[Saved data entries]
* * * * * * * * *

/-- R130: ABSORB in each phase; in phase ABSORB inside a block and at its last byte. -/
def Obligations.AbsorbFollowsItsRule : Prop :=
  ∀ (imm : Byte) (s : State),
    (s.phase = .fault → exec (.absorb imm) s = .next { s with rsp := some (formatR s.err 0x00) }) ∧
    (s.phase = .idle ∨ s.phase = .squeeze ∨ s.phase = .done →
      exec (.absorb imm) s = .next { s with err := 0x03, phase := .fault, rsp := some (formatR 0x03 0x00) }) ∧
    (∀ (d : DigestSize) (p : StateAddr), s.phase = .absorb → s.err = 0x00 → s.dsz.toNat = d.bytes →
      p.val = s.ptr.toNat →
      (s.ptr.toNat < 200 - 2 * d.bytes - 1 →
        exec (.absorb imm) s = .next { s with lanes := s.lanes.setByte p (s.lanes.byte p ^^^ imm), ptr := s.ptr + 1,
                                              rsp := some (formatR 0x00 0x00) }) ∧
      (s.ptr.toNat = 200 - 2 * d.bytes - 1 →
        exec (.absorb imm) s = .next { s with lanes := (s.lanes.setByte p (s.lanes.byte p ^^^ imm)).keccakF, ptr := 0,
                                              rnd := 0, rsp := some (formatR 0x00 0x00) }))

/-- R153: FINAL in each phase; in phase ABSORB with the two padding bytes apart and on one byte. -/
def Obligations.FinalFollowsItsRule : Prop :=
  ∀ s : State,
    (s.phase = .fault → exec .final s = .next { s with rsp := some (formatR s.err 0x00) }) ∧
    (s.phase = .idle ∨ s.phase = .squeeze ∨ s.phase = .done →
      exec .final s = .next { s with err := 0x03, phase := .fault, rsp := some (formatR 0x03 0x00) }) ∧
    (∀ (d : DigestSize) (p e : StateAddr), s.phase = .absorb → s.err = 0x00 → s.dsz.toNat = d.bytes →
      p.val = s.ptr.toNat → e.val = 200 - 2 * d.bytes - 1 →
      (s.ptr.toNat < 200 - 2 * d.bytes - 1 →
        exec .final s = .next { s with
          lanes := ((s.lanes.setByte p (s.lanes.byte p ^^^ 0x06)).setByte e (s.lanes.byte e ^^^ 0x80)).keccakF,
          ptr := 0, phase := .squeeze, rnd := 0, rsp := some (formatR 0x00 0x00) }) ∧
      (s.ptr.toNat = 200 - 2 * d.bytes - 1 →
        exec .final s = .next { s with
          lanes := (s.lanes.setByte e (s.lanes.byte e ^^^ 0x86)).keccakF,
          ptr := 0, phase := .squeeze, rnd := 0, rsp := some (formatR 0x00 0x00) }))

/-- R131, R132: SQUEEZE in each phase; in phase SQUEEZE before and at the last digest byte. -/
def Obligations.SqueezeFollowsItsRule : Prop :=
  ∀ s : State,
    (s.phase = .fault → exec .squeeze s = .next { s with rsp := some (formatR s.err 0x00) }) ∧
    (s.phase = .done →
      exec .squeeze s = .next { s with err := 0x04, phase := .fault, rsp := some (formatR 0x04 0x00) }) ∧
    (s.phase = .idle ∨ s.phase = .absorb →
      exec .squeeze s = .next { s with err := 0x03, phase := .fault, rsp := some (formatR 0x03 0x00) }) ∧
    (∀ (d : DigestSize) (p : StateAddr), s.phase = .squeeze → s.err = 0x00 → s.dsz.toNat = d.bytes →
      p.val = s.ptr.toNat →
      (s.ptr.toNat < d.bytes - 1 →
        exec .squeeze s = .next { s with ptr := s.ptr + 1, rsp := some (formatR 0x00 (s.lanes.byte p)) }) ∧
      (s.ptr.toNat = d.bytes - 1 →
        exec .squeeze s = .next { s with lanes := .zero, ptr := 0, phase := .done,
                                         rsp := some (formatR 0x00 (s.lanes.byte p)) }))

/-- R74 (b), (c) with step 3 of R184: every other word outside the table, in every phase but FAULT. -/
def Obligations.IllegalWordsFault : Prop :=
  ∀ (w : Word) (s : State), s.phase ≠ .fault →
    ((opField w = 0x00 ∨ opField w = 0x03 ∨ opField w = 0x04) ∧ immField w ≠ 0x00) ∨ 0x05 ≤ (opField w).toNat →
    runCommand w s = .next { s with err := 0x01, phase := .fault, rsp := some (formatR 0x01 0x00) }

-- Frames by the bytes that are stored

/-- The store of an ABSORB inside a block goes to the byte that `ratePointer`, which ABSORB itself uses, gives, and every
other byte reads as before. -/
def Obligations.AbsorbStoresOneByte : Prop :=
  ∀ (imm : Byte) (s t : State) (d : DigestSize) (p : StateAddr), s.phase = .absorb →
    ratePointer s = .ok (d, p) → p ≠ d.lastRateByte → exec (.absorb imm) s = .next t →
    memRead p t = memRead p s ^^^ imm ∧ (∀ j, j ≠ p → memRead j t = memRead j s) ∧
    t.dsz = s.dsz ∧ t.phase = s.phase ∧ t.err = s.err ∧ t.rnd = s.rnd ∧ t.inputs = s.inputs

/-- The forms that store nothing: NOP, every command in phase FAULT but a START, every command that raises, and SQUEEZE
before the last byte. Every byte reads as before. -/
def Obligations.OtherFormsStoreNothing : Prop :=
  ∀ (w : Word) (s t : State) (j : StateAddr), runCommand w s = .next t →
    decode w = .instr .nop ∨ t.phase = .fault ∨ (decode w = .instr .squeeze ∧ t.phase = .squeeze) →
    memRead j t = memRead j s

-- Errors and the FAULT phase

/-- R185: in phase FAULT every word but a START's leaves everything and answers `{ERR, 0x00}`. -/
def Obligations.FaultPhaseIgnoresCommands : Prop :=
  ∀ (w : Word) (s : State), s.phase = .fault → opField w ≠ 0x01 →
    ∃ t, runCommand w s = .next t ∧ t = { s with rsp := some (formatR s.err 0x00) } ∧
      t.outputs.fault = true ∧ t.outputs.err = s.err

/-- The same over any sequence of words without a START: the first error is the one reported throughout (R185, R187). -/
def Obligations.FirstErrorIsReportedThroughout : Prop :=
  ∀ (ws : List Word) (s : State), s.phase = .fault → (∀ w ∈ ws, opField w ≠ 0x01) →
    ∃ u, issueAll ws s = some (u, List.replicate ws.length (formatR s.err 0x00)) ∧
      u.lanes = s.lanes ∧ u.dsz = s.dsz ∧ u.phase = .fault ∧ u.ptr = s.ptr ∧ u.err = s.err ∧ u.rnd = s.rnd

/-- R183: what a raise does, and that a command that ends in phase FAULT has no other effect. -/
def Obligations.ErrorsArePrecise : Prop :=
  (∀ (e : ErrorCode) (s : State),
    raiseError e s = { s with err := e.code, phase := .fault, rsp := some (formatR e.code 0x00) }) ∧
  (∀ (w : Word) (s t : State), runCommand w s = .next t → t.phase = .fault →
    t = { s with err := t.err, phase := .fault, rsp := some (formatR t.err 0x00) })

/-- R182: which command can raise what; PERMUTE and XORBYTE, and with them the steps they are made of, never raise. -/
def Obligations.CommandsRaiseOnlyTheirErrors : Prop :=
  (∀ (j : StateAddr) (v : Byte) (s : State), (permute s).err = s.err ∧ (permute s).phase = s.phase ∧
    (xorByte j v s).err = s.err ∧ (xorByte j v s).phase = s.phase) ∧
  ∀ (w : Word) (s t : State), runCommand w s = .next t →
    (∀ imm, decode w = .startBad imm → t.err = 0x02 ∧ t.phase = .fault) ∧
    (decode w = .instr .start256 ∨ decode w = .instr .start512 → t.err = 0x00) ∧
    (s.phase = .fault → opField w ≠ 0x01 → t.err = s.err ∧ t.phase = .fault) ∧
    (s.phase ≠ .fault → s.err = 0x00 →
      (decode w = .instr .nop → t.err = 0x00) ∧
      (∀ imm, decode w = .instr (.absorb imm) → t.err = 0x00 ∨ t.err = 0x03) ∧
      (decode w = .instr .final → t.err = 0x00 ∨ t.err = 0x03) ∧
      (decode w = .instr .squeeze → t.err = 0x00 ∨ t.err = 0x03 ∨ t.err = 0x04) ∧
      (∀ v, decode w = .illegal v → t.err = 0x01))

/-- R186: phase FAULT is left only by START256, START512 or a Reset event; START.BAD raises afresh. -/
def Obligations.OnlyStartOrResetLeavesFault : Prop :=
  (∀ s t : State, s.phase = .fault → step s = .next t → t.phase ≠ .fault →
    ∃ e rest, s.inputs = e :: rest ∧
      ((e = .command 0x0120 ∧ t.phase = .absorb ∧ t.err = 0 ∧ t.lanes = .zero) ∨
       (e = .command 0x0140 ∧ t.phase = .absorb ∧ t.err = 0 ∧ t.lanes = .zero) ∨
       ((e = .reset ∨ ∃ w, e = .resetDuring w) ∧ t.phase = .idle))) ∧
  (∀ (imm : Byte) (s : State), s.phase = .fault → imm ≠ 0x20 → imm ≠ 0x40 →
    ∃ t, runCommand (formatC 0x01 imm) s = .next t ∧ t.phase = .fault ∧ t.err = 0x02)

/-- R27: the encoding of PHASE, and who writes it; only the SQUEEZE of the last digest byte writes DONE. -/
def Obligations.PhaseIsWrittenAsStated : Prop :=
  Phase.code .idle = 0 ∧ Phase.code .absorb = 1 ∧ Phase.code .squeeze = 2 ∧ Phase.code .done = 3 ∧
  Phase.code .fault = 4 ∧ (∀ p : Phase, p.code.toNat ≤ 4) ∧ (∀ s : State, s.outputs.phase = s.phase.code) ∧
  ∀ s t : State, step s = .next t → t.phase ≠ s.phase →
    (t.phase = .idle ∧ ∃ e rest, s.inputs = e :: rest ∧ (e = .reset ∨ ∃ w, e = .resetDuring w)) ∨
    ∃ w rest, s.inputs = .command w :: rest ∧
      ((t.phase = .absorb ∧ (decode w = .instr .start256 ∨ decode w = .instr .start512)) ∨
       (t.phase = .squeeze ∧ s.phase = .absorb ∧ decode w = .instr .final) ∨
       (t.phase = .done ∧ s.phase = .squeeze ∧ decode w = .instr .squeeze ∧ s.ptr.toNat + 1 = s.dsz.toNat) ∨
       (t.phase = .fault ∧ t.err ≠ 0x00))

* * * * * * * * *

• **What to produce**: Among the entries above, the line containing "def Obligations.AbsorbStoresOneByte : Prop", the line containing "ratePointer s = .ok", and all lines between them are to be restated word for word; nothing else belongs in the reply.

• **Exercise response**:
def Obligations.AbsorbStoresOneByte : Prop :=
  ∀ (imm : Byte) (s t : State) (d : DigestSize) (p : StateAddr), s.phase = .absorb →
    ratePointer s = .ok (d, p) → p ≠ d.lastRateByte → exec (.absorb imm) s = .next t →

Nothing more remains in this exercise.